Detection Methods for CVE-2026-9349
Indicators of Compromise
- Unusual HTTP GET requests to bookings single-view endpoints containing cancelledBy or rescheduledBy query parameters with enumerated values.
- Repeated requests from the same source IP iterating across user identifiers or booking IDs in these parameters.
- Server responses for booking pages returning data for users unrelated to the authenticated session, or to requests with no session at all.
Detection Strategies
- Inspect web access logs for high-volume parameter fuzzing patterns against /bookings/ routes, particularly varying values of cancelledBy and rescheduledBy.
- Deploy WAF rules that flag unauthenticated requests carrying these parameters and alert on response payload sizes that suggest sensitive data exposure.
- Correlate application logs of getServerSideProps execution against expected user-to-booking ownership records to identify unauthorized data resolution.
Monitoring Recommendations
- Enable verbose request logging on the Cal.com web tier and forward logs to a centralized analytics platform for anomaly review.
- Monitor egress data volume from the application server, since enumeration-style information disclosure can produce abnormal response patterns.
- Track 200-status responses to anonymous sessions on booking detail routes and alert on sustained access patterns.

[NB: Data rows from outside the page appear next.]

-- ==== Sys2Proof/Certificates/Slice0/Obligations.lean ====
section
/-! DEFINITION. The statements for the provers, from the manual's numbered rules, chapter by chapter. -/

open Sys2Proof Sys2Proof.Machine

/-- The command at the front of the queue runs with the queue's rest: the step is `exec` of that command. -/
def Obligations.step_runs_front_command : Prop :=
  ∀ (s : State) (c : Instr) (rest : List Instr), s.pending = c :: rest →
    step s = exec c { s with pending := rest }

/-- The queue of waiting commands changes by steps alone: no command that runs touches it; and where it is empty the block
idles, the step answering the state as it stands (the model's choice). Rests on the model's choices of log entry 2. -/
def Obligations.queue_is_left_alone_and_idles_when_empty : Prop :=
  (∀ (s t : State) (i : Instr), exec i s = .next t → t.pending = s.pending) ∧
  (∀ s : State, s.pending = [] → step s = .next s)

/-- Every step keeps both memories (hub SRAM with HBM, and the BAR1 rings) in their canonical form: addresses strictly
rising, and no entry equal to what an unlisted address reads as. Rests on the model's choices of log entry 8. -/
def Obligations.step_keeps_memories_canonical : Prop :=
  ∀ s t : State, s.memWf = true → step s = .next t → t.memWf = true

/-- Every step hands its responses over: after it no response slot waits to be written into a ring. -/
def Obligations.step_hands_responses_over : Prop :=
  ∀ s t : State, s.handedOver = true → step s = .next t → t.handedOver = true

/-- Whole-machine rule: the only command that is ever refused is a vendor diagnostic or a private JTAG instruction, and the
only commands that ever fault are accesses to a BAR. Rests on the model's choices of log entry 14. -/
def Obligations.only_undescribed_units_stop : Prop :=
  ∀ (s : State) (i : Instr),
    (∀ r, exec i s = .refused r →
      (r = .vendorDiagnostic ∧ ∃ core, i = .vendorDiagnostic core) ∨
      (r = .privateJtag ∧ ∃ n, i = .jtagInstruction (.privateCode n))) ∧
    (∀ f, exec i s = .fault f →
      f = .outsideBar ∧ ((∃ w, i = .registerWrite w) ∨ (∃ off a, i = .hostWindowAccess off a) ∨
        (∃ off w v, i = .sinterBar0Write off w v)))

/-- After reset both memories are canonical, no response and no command waits, FC stands at 0, the anchor acquires EXTERNAL
with FAILOVER set, LOSS_MF 2 and ANCHOR_OFFSET 0 (R50), PPS is off (R52), and the first PM second counts 1 (R44). Rests on
the model's choices of log entries 4, 5, 8. -/
def Obligations.reset_meets_invariants_and_time_values : Prop :=
  State.reset.memWf = true ∧ State.reset.handedOver = true ∧ State.reset.pending = [] ∧
  State.reset.dev.fc = 0 ∧
  State.reset.dev.anchor.source = 0 ∧ State.reset.dev.anchor.failover = true ∧ State.reset.dev.anchor.lossMf = 2 ∧
  State.reset.dev.anchor.offset = 0 ∧ State.reset.dev.pps.mode = 0 ∧ State.reset.dev.pps.lossN = 3 ∧
  State.reset.dev.pps.windowMf = 10 ∧ State.reset.dev.pps.pmSeconds = 1 ∧ State.reset.dev.pps.pmsMfn = 0

/-- R337, R340, R342: a core that is offered a command that changes no state answers it in the same step: the response slot
of the row's status and payload stands in the mailbox's ring and RSP_PROD advances by one. Nothing but the host attachment,
the log and the ring changes. Completes: sysIdentify, sysStatus, sysEcho, timeRead, timePending, schedStatus, lpStatus,
oduOhRead, chStatus, chRateRead, sgStatus, skewRead, farBudgetRead, defRead, pmRead, pgStatus, pairStatus, fumStatus,
fumPeek, sinterRead, sinterWear, cntRead, evtBlackboxRead, pwrStatus, prbsRead. -/
def Obligations.reads_are_answered_at_once : Prop :=
  ∀ r ∈ readRows, ∀ (s : State) (core : Nat) (c : Cmd), s.handedOver = true → s.dev.offers core r.op c = true →
    ∃ t, exec (r.row core) s = .next t ∧
      s.answers t c (r.answer (s.dev.unqueue c) c).1 (r.answer (s.dev.unqueue c) c).2 ∧
      t.dev = { s.dev with host := t.dev.host, log := t.dev.log }

/-- R45, R48, R49, R268, R342: a core that is offered a command that changes state, and that the row's own checks refuse,
answers the refusal and changes nothing else. One that they pass waits: an untimed command from the third Beat after this
one, or from Beat 0 of the reference MF where its home chapter says so; a timed one until Beat 0 of its target MF, where
there is room; it is answered NO_RESOURCE where there is none. A command that this device mirrors waits for its target, two
MF ahead where it carries none, and is sent to the twin under a new MIRROR_ID. Completes: sysMbxGrant, timeAnchorSet,
timePpsSet, schedDiscard, lpEnable, lpLaneSet, lpLadderPolicy, lpLadderStep, lpOtuOhSet, oduTtiSet, oduTcmSet, oduOhWrite,
chMaint, cpConfig, arbDeadlineSet, defMask, defDegSet, pmBinSet, pgCommand, pgTimers, pairJoin, fumPortSet, fumBind,
fumUnbind, sinterWrite, cntChainSet, cntFilterSet, geyserSet, geyserPost, evtMask, pwrDomainSet, prbsSet, loopSet,
lockChallenge, lockRespond, lockPassword, lockClose, lockPasswordSet. Rests on the model's choices of log entries 15, 20. -/
def Obligations.settings_wait_for_their_beat : Prop :=
  ∀ r ∈ changeRows, ∀ (s : State) (core : Nat) (c : Cmd), s.handedOver = true → s.dev.offers core r.op c = true →
    (∀ st pl, r.check (s.dev.unqueue c) c = some (st, pl) →
      ∃ t, exec (r.row core) s = .next t ∧ s.answers t c st pl ∧
        t.dev = { s.dev with host := t.dev.host, log := t.dev.log }) ∧
    (r.check (s.dev.unqueue c) c = none → s.dev.wouldMirror c = false → c.appliesTimed = false →
      ∃ t, exec (r.row core) s = .next t ∧
        t = { s with dev := { s.dev with host := { s.dev.host with
          queue := s.dev.host.queue.erase c,
          waiting := s.dev.host.waiting ++ [c.waits (some core) none
            (if c.atMf then 256 * s.dev.refMfn else s.dev.fc + 3) s.dev.host.nextOrder],
          nextOrder := s.dev.host.nextOrder + 1 } } }) ∧
    (r.check (s.dev.unqueue c) c = none → s.dev.wouldMirror c = false → c.appliesTimed = true →
      (s.dev.timedRoom (resolveTarget s.dev.refMfn c.applyAt).1 = true →
        ∃ t, exec (r.row core) s = .next t ∧
          t.dev.host.waiting = s.dev.host.waiting ++ [c.waits none (some (resolveTarget s.dev.refMfn c.applyAt).1)
            (256 * (resolveTarget s.dev.refMfn c.applyAt).1) s.dev.host.nextOrder] ∧
          t.dev.host.queue = s.dev.host.queue.erase c ∧ t.bar1 = s.bar1 ∧ t.mem = s.mem ∧
          (if (resolveTarget s.dev.refMfn c.applyAt).2 then
            s.raisesOne t 0x0109 0 (leBytes 2 c.opcode ++ leBytes 2 c.seq ++ leBytes 4 c.applyAt)
          else s.raisesNone t)) ∧
      (s.dev.timedRoom (resolveTarget s.dev.refMfn c.applyAt).1 = false →
        ∃ t, exec (r.row core) s = .next t ∧ s.answers t c stNoResource [] ∧
          t.dev = { s.dev with host := t.dev.host, log := t.dev.log })) ∧
    (r.check (s.dev.unqueue c) c = none → s.dev.wouldMirror c = true → s.dev.timedRoom (s.dev.mirrorTarget c) = true →
      ∃ t, exec (r.row core) s = .next t ∧
        t.dev.host.waiting = s.dev.host.waiting ++
          [{ c.waits none (some (s.dev.mirrorTarget c)) (256 * s.dev.mirrorTarget c) s.dev.host.nextOrder with
             mirror := some ((s.dev.pair.mirrorId + 1) % 2 ^ 16) }] ∧
        t.dev.pair = { s.dev.pair with
          unacked := s.dev.pair.unacked ++
            [⟨c.mb, c.seq, s.dev.mirrorTarget c % 2 ^ 32, (s.dev.pair.mirrorId + 1) % 2 ^ 16, c.slot⟩],
          mirrorId := (s.dev.pair.mirrorId + 1) % 2 ^ 16 } ∧
        t.dev.host.queue = s.dev.host.queue.erase c ∧ t.bar1 = s.bar1 ∧ t.mem = s.mem)

/-- R342: what a core finds at the head of its queue and the checks every command goes through refuse is answered with the
first refusal, and no other state changes; and the checks pass exactly when the SEQ is not in use, the mailbox may use the
opcode, the lock and the role permit it, the object has one of the opcode's types, a grant covers it, and it exists. -/
def Obligations.refused_commands_are_answered_and_change_nothing : Prop :=
  (∀ r ∈ readRows, ∀ (s : State) (core : Nat) (c : Cmd) (st : Nat) (pl : List Byte), s.handedOver = true →
    s.dev.coreFree core = true → s.dev.pwr.fwState = 2 → bestOf s.dev.host.queue = some c → c.opcode = r.op →
    (s.dev.unqueue c).precheck c = some (st, pl) →
    ∃ t, exec (r.row core) s = .next t ∧ s.answers t c st pl ∧
      t.dev = { s.dev with host := t.dev.host, log := t.dev.log }) ∧
  (∀ r ∈ changeRows, ∀ (s : State) (core : Nat) (c : Cmd) (st : Nat) (pl : List Byte), s.handedOver = true →
    s.dev.coreFree core = true → s.dev.pwr.fwState = 2 → bestOf s.dev.host.queue = some c → c.opcode = r.op →
    (s.dev.unqueue c).precheck c = some (st, pl) →
    ∃ t, exec (r.row core) s = .next t ∧ s.answers t c st pl ∧
      t.dev = { s.dev with host := t.dev.host, log := t.dev.log }) ∧
  (∀ (d : Dev) (c : Cmd) (r : OpRow), opRow c.opcode = some r → c.opcode ≠ 0x0002 →
    (d.precheck c = none ↔
      (∀ q ∈ d.host.queue, ¬(q.mb = c.mb ∧ q.seq = c.seq)) ∧
      (∀ w ∈ d.host.waiting, ¬(w.cmd.mb = c.mb ∧ w.cmd.seq = c.seq)) ∧
      (r.access = .privileged → c.mb = 0) ∧
      ¬(d.locked = true ∧ (c.opcode = 0x0F14 ∨ (0x0F20 ≤ c.opcode ∧ c.opcode ≤ 0x0F2F))) ∧
      (r.anyRole = true ∨ d.inCharge = true) ∧
      objType c.object ∈ r.types ∧ d.grantRefuses c r.access = false ∧ d.objExists c.object = true ∧
      (c.opcode = 0x0303 → 64 ≤ c.index)))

How to Mitigate CVE-2026-9349
Immediate Actions Required
- Restrict public access to the bookings single-view route at the edge or reverse proxy until a patched build is deployed.
- Add authorization checks in getServerSideProps to validate that the requester owns or is authorized to view the referenced booking before returning props.
- Strip or validate the cancelledBy and rescheduledBy parameters server-side and reject requests with unexpected values.
Patch Information
No vendor patch is referenced in the published advisory. The vendor was contacted but did not respond to the disclosure. Operators running Cal.com cal.diy 4.9.4 or earlier should monitor the upstream repository for fixes and apply mitigations in the interim. Refer to VulDB CTI for #365312 for ongoing intelligence updates.
Workarounds
- Place the bookings single-view route behind authentication middleware that rejects anonymous access.
- Implement a server-side allowlist for the cancelledBy and rescheduledBy parameters constrained to identifiers tied to the active session.
- Apply rate limiting on bookings endpoints to slow enumeration of user or booking identifiers.
- Audit getServerSideProps return values to ensure only fields required for rendering are included in the response payload.
# Example nginx rule to block anonymous requests carrying the vulnerable parameters
location ~ ^/bookings/ {
if ($arg_cancelledBy != "") { return 403; }
if ($arg_rescheduledBy != "") { return 403; }
proxy_pass http://calcom_upstream;
}
Disclaimer: This content was generated using AI. While we strive for accuracy, please verify critical information with official sources.